What I’m curious about is whether it matters if any artist still “has it,” anyway. And why we are not allowed, or do not allow ourselves, to grow. Whether it is society or our own pretenses that lead us to sometimes need to prove we haven’t changed a bit.
Because we have changed! And if we really want to combat youth culture, we need to stop trying to be an older version of our younger selves. And we need our fans to stop expecting us to take them back to their own youth and, instead, invite them to grow along with us.
As many of my artist friends are aging, we’re dealing with this conundrum. Do we continue to do what we’ve always done, even if we can’t do it as we once did? Do we continue to execute projects simply because we’ve gotten really good at them and it’s easier than moving in new directions? Do we hold on to old identities because we’re not sure people will want or accept our new ones? Do we still work as we always have because it feels safer that way (after all the money is guaranteed, the deadlines are known, and the partnerships are in place).
What if we gave our fans the benefit of the doubt, instead, and trusted many of them are true enough to stick with us even if we change? Can we help them grow by not catering to their fantasies that we (and therefore they) are somehow timeless? Can we sometimes—as someone dear to me always says—leave when we’re having the most fun?
Because leaving, changing, defying, and upending isn’t failure. It isn’t wimping out or admitting defeat. It’s nurturing our energy so we can best serve ourselves and others, so we can create something new based on all the skills and knowledge we’ve gained over the years, so we can model for younger artists that our work is not a gilded cage, it’s an ever-growing, ever-changing, ever-curious journey.
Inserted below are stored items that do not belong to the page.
theorem ctrlClass_eq_term_iff (c : Byte) : ctrlClass c = .term ↔ (ctrlUnpack c).1 = 15 := by
  unfold ctrlClass
  split_ifs with h0 h15
  · exact iff_of_false nofun (by rw [h0]; decide)
  · exact iff_of_true rfl h15
  · exact iff_of_false nofun h15

theorem ctrlClass_eq_elem_iff (c : Byte) :
    ctrlClass c = .elem ↔ 1 ≤ (ctrlUnpack c).1.toNat ∧ (ctrlUnpack c).1.toNat ≤ 14 := by
  have hne : ctrlClass c = .elem ↔ ctrlClass c ≠ .pad ∧ ctrlClass c ≠ .term := by cases ctrlClass c <;> simp
  rw [hne, ne_eq, ne_eq, ctrlClass_eq_pad_iff, ctrlClass_eq_term_iff]
  bv_omega

/-! ### The statements -/

/-- Settles O1: packing is concatenation, so each pair is inverse field by field. -/
theorem packersInvertUnpackers : Obligations.PackersInvertUnpackers := by
  refine ⟨unpack0_pack0, pack0_unpack0, unpack1_pack1, pack1_unpack1, be16_tobe16, tobe16_be16, be32_tobe32, tobe32_be32,
    fun id n hn hn' => ?_⟩
  have hlen : (BitVec.ofNat 4 (n - 1)).toNat = n - 1 := Nat.mod_eq_of_lt (by omega)
  simp only [ctrlClass_eq_elem_iff, ctrlUnpack_ctrlPack id n hn', hlen, true_and]

/-- Settles O2: the class is a function of the id field, which is the byte's value divided by 16. -/
theorem controlByteClassRanges : Obligations.ControlByteClassRanges := by
  intro c
  have hid := ctrlUnpack_id_toNat c
  have hlt := c.isLt
  refine ⟨ctrlClass_eq_pad_iff c, ctrlClass_eq_term_iff c, ?_, ?_, ?_⟩
  · rw [ctrlClass_eq_pad_iff]
    bv_omega
  · rw [ctrlClass_eq_term_iff]
    bv_omega
  · rw [ctrlClass_eq_elem_iff]
    omega

/-- Settles O3: reading never overflows, and the bytes written concatenate to the value. -/
theorem bigEndianPrimitives : Obligations.BigEndianPrimitives :=
  ⟨be16_pair_toNat, be32_quad_toNat, fun v => ⟨rfl, be16_tobe16 v⟩, fun v => ⟨rfl, be32_tobe32 v⟩⟩

end Sys2Proof.Machine
end

section
/-! DECODE on the frame the host gave it: what a run of it leaves, and the first error of a frame in step order (41_decoder.md R130 to
R149, R153). -/

namespace Sys2Proof.Machine

open Sys2Proof.Obl

/-! ### A run of DECODE -/

/-- With the frame given, DECODE's inputs are written and its operand is that frame (R48, R131). -/
theorem inFrame_of_holdsFrame {s : State} {B : Bytes} (h : HoldsFrame s B) :
    (∀ e ∈ Command.decode.inputs, s.isWritten e = true) ∧ s.inFrame = B := by
  obtain ⟨hwritten, hlen, hbytes⟩ := h
  have hrange : s.ibuf.readRange 0 s.ilen = some B :=
    (Memory.readRange_eq_some ..).2 ⟨hlen.symm, fun k hk => by simpa using hbytes k hk⟩
  have hframe : s.inFrame = B := by simp [State.inFrame, State.bytes, State.buffer, hrange]
  exact ⟨(decodeInputs_written s).2 ⟨hwritten, hframe ▸ hrange⟩, hframe⟩

/-- A frame that decodes is committed (R148). -/
theorem exec_decode_of_ok {s : State} {B : Bytes} {p : Packet} (h : HoldsFrame s B) (hp : decodeFrame B = .ok p) :
    exec .decode s = .next (s.commitPacket p) := by
  obtain ⟨hinputs, rfl⟩ := inFrame_of_holdsFrame h
  exact (execDecode_next ..).2 ⟨hinputs, .inl ⟨p, hp, rfl⟩⟩

/-- A frame with an error leaves the error's code and DECODE's opcode in STATUS, and nothing else (R222, R224). -/
theorem exec_decode_of_error {s : State} {B : Bytes} {e : Err} (h : HoldsFrame s B) (he : decodeFrame B = .error e) :
    exec .decode s = .next (failed s (statusWord e.code Command.decode.opcode)) := by
  obtain ⟨hinputs, rfl⟩ := inFrame_of_holdsFrame h
  exact (execDecode_next ..).2 ⟨hinputs, .inr ⟨e, he, rfl⟩⟩

/-! ### The extension block (S6) -/

/-- No room for the profile (R137). -/
theorem readExtension_of_short {B : Bytes} {cur : Nat} (h : B.length < cur + 2) :
    readExtension B cur = .error .truncated := by
  rw [readExtension, if_pos h]

/-- A profile other than 0xBEDE (R139). -/
theorem readExtension_of_profile_ne {B : Bytes} {cur : Nat} (h : cur + 2 ≤ B.length)
    (hprofile : be16 (slice B cur 2) ≠ 0xBEDE) : readExtension B cur = .error .unsupportedExtensionProfile := by
  rw [readExtension, if_neg (Nat.not_lt.2 h), if_pos hprofile]

/-- After the profile, no room for the length field or for the body it announces (R140, R141). -/
theorem readExtension_of_body_short {B : Bytes} {cur : Nat} (h : cur + 2 ≤ B.length)
    (hprofile : be16 (slice B cur 2) = 0xBEDE)
    (hshort : B.length < cur + 4 ∨ B.length < cur + 4 + 4 * (be16 (slice B (cur + 2) 2)).toNat) :
    readExtension B cur = .error .truncated := by
  rw [readExtension, if_neg (Nat.not_lt.2 h), if_neg (not_not.2 hprofile), readExtLength_truncated B (cur + 2) hshort]

/-- The whole body is there, and it does not parse (R142). -/
theorem readExtension_of_malformed {B : Bytes} {cur : Nat} (hprofile : be16 (slice B cur 2) = 0xBEDE)
    (hbody : cur + 4 + 4 * (be16 (slice B (cur + 2) 2)).toNat ≤ B.length)
    (hparse : parseBlock (slice B (cur + 4) (4 * (be16 (slice B (cur + 2) 2)).toNat)) = none) :
    readExtension B cur = .error .malformed := by
  rw [readExtension, if_neg (by omega), if_neg (not_not.2 hprofile), readExtLength_ok B (cur + 2) hbody]
  simp only [hparse]

/-- The whole body is there, and it parses: the payload starts after it (R142, R143). -/
theorem readExtension_of_parsed {B : Bytes} {cur : Nat} {elems : List Element}
    (hprofile : be16 (slice B cur 2) = 0xBEDE) (hbody : cur + 4 + 4 * (be16 (slice B (cur + 2) 2)).toNat ≤ B.length)
    (hparse : parseBlock (slice B (cur + 4) (4 * (be16 (slice B (cur + 2) 2)).toNat)) = some elems) :
    readExtension B cur = .ok (elems, cur + 4 + 4 * (be16 (slice B (cur + 2) 2)).toNat) := by
  rw [readExtension, if_neg (by omega), if_neg (not_not.2 hprofile), readExtLength_ok B (cur + 2) hbody]
  simp only [hparse]

/-! ### The padding (S8) -/

/-- A padding size of 0, or one that reaches back past the payload's start (R144). -/
theorem readTail_of_bad_padding {B : Bytes} {ps : Nat} {pflag : Bit} (hflag : pflag = 1)
    (hbad : byteAt B (B.length - 1) = 0 ∨ B.length - ps < (byteAt B (B.length - 1)).toNat) :
    readTail B ps pflag = .error .malformed := by
  rw [readTail, if_pos hflag]
  exact if_pos hbad

/-! ### The frame, step by step -/

/-- S1 (R132). -/
theorem decodeFrame_of_short {B : Bytes} (h : B.length < 12) : decodeFrame B = .error .truncated := by
  rw [decodeFrame, if_pos h]

/-- S2 (R133). -/
theorem decodeFrame_of_version_ne {B : Bytes} (h : 12 ≤ B.length) (hversion : ver B ≠ 2) :
    decodeFrame B = .error .unsupportedVersion := by
  rw [decodeFrame, if_neg (Nat.not_lt.2 h)]
  exact if_pos hversion

/-- The CSRC list fits exactly when S5 reads it (R136). -/
theorem readCsrcs_frame_eq_none {B : Bytes} (h : 12 ≤ B.length) :
    readCsrcs B 12 (csrcs B) = none ↔ B.length < extStart B := by
  rw [readCsrcs_eq_none, extStart]
  omega

/-- S5 (R136). -/
theorem decodeFrame_of_csrcs_short {B : Bytes} (h : PastVersion B) (hshort : B.length < extStart B) :
    decodeFrame B = .error .truncated := by
  obtain ⟨hlen, hversion⟩ := h
  have hcsrcs := (readCsrcs_frame_eq_none hlen).2 hshort
  rw [decodeFrame, if_neg (Nat.not_lt.2 hlen)]
  simp only [hversion, ne_eq, not_true_eq_false, if_false, hcsrcs]

/-- What S6 answers for a frame past S5: its elements and where its payload starts, or an error (R137 to R143). -/
def frameExtension (B : Bytes) : Except Err (List Element × Nat) :=
  if extFlag B = 1 then readExtension B (extStart B) else .ok ([], extStart B)

theorem frameExtension_of_flag {B : Bytes} (h : extFlag B = 1) :
    frameExtension B = readExtension B (extStart B) := if_pos h

theorem pastCsrcs_of_pastExtension {B : Bytes} {ps : Nat} (h : PastExtension B ps) : PastCsrcs B := by
  obtain ⟨hpast, -⟩ | ⟨⟨⟨hpast, -⟩, -⟩, -⟩ := h
  · exact hpast
  · exact hpast

/-- A frame past S6 has elements, and its payload starts at `ps` (R142, R143). -/
theorem frameExtension_of_past {B : Bytes} {ps : Nat} (h : PastExtension B ps) :
    ∃ elems, frameExtension B = .ok (elems, ps) := by
  obtain ⟨-, hflag, rfl⟩ | ⟨⟨⟨-, hflag, -, hprofile⟩, -, hbody⟩, hparse, rfl⟩ := h
  · exact ⟨[], if_neg (by simp [hflag])⟩
  · obtain ⟨elems, helems⟩ := Option.ne_none_iff_exists'.1 hparse
    exact ⟨elems, (frameExtension_of_flag hflag).trans (readExtension_of_parsed hprofile hbody helems)⟩

/-- Past S5, the first error is S6's, or with S6 passed the padding's (R137 to R146). -/
theorem decodeFrame_of_pastCsrcs_error {B : Bytes} {e : Err} (h : PastCsrcs B)
    (he : frameExtension B = .error e ∨
      ∃ elems ps, frameExtension B = .ok (elems, ps) ∧ readTail B ps (padFlag B) = .error e) :
    decodeFrame B = .error e := by
  obtain ⟨⟨hlen, hversion⟩, hfits⟩ := h
  have hcsrcs := mt (readCsrcs_frame_eq_none hlen).1 (Nat.not_lt.2 hfits)
  obtain ⟨cs, hcs⟩ := Option.ne_none_iff_exists'.1 hcsrcs
  rw [decodeFrame, if_neg (Nat.not_lt.2 hlen)]
  unfold frameExtension at he
  obtain he | ⟨elems, ps, hext, htail⟩ := he
  · simp only [hversion, ne_eq, not_true_eq_false, if_false, hcs, he]
  · simp only [hversion, ne_eq, not_true_eq_false, if_false, hcs, hext, htail]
As I said, I’m in no position to judge Paula’s decisions or performance, or even to suggest she personally does or does not feel trapped. But from my seat on the couch, what I saw on her face was worry and heavy concentration, and who the heck wouldn’t feel that way tap dancing in high heels on a rickety float at age 60? The fact that she could do it was neither here nor there, to me. At this point, I feel she has nothing left to prove.
But I, for one, am ready to leave the 80s dance party and see what’s coming next! That’s not to say you won’t catch me kitchen-dancing to “Straight Up.” Good songs and good memories are timeless, but I’d also love to see how my kids or someday-grandkids will bring their own new moves to my favorite songs. Moves that didn’t exist when I was their age. Moves there’s no way I could mimic now. Keeping art relevant, that’s the job of future generations. Our job, as artists, is to keep creating in our chosen arts or in whatever new ways we choose.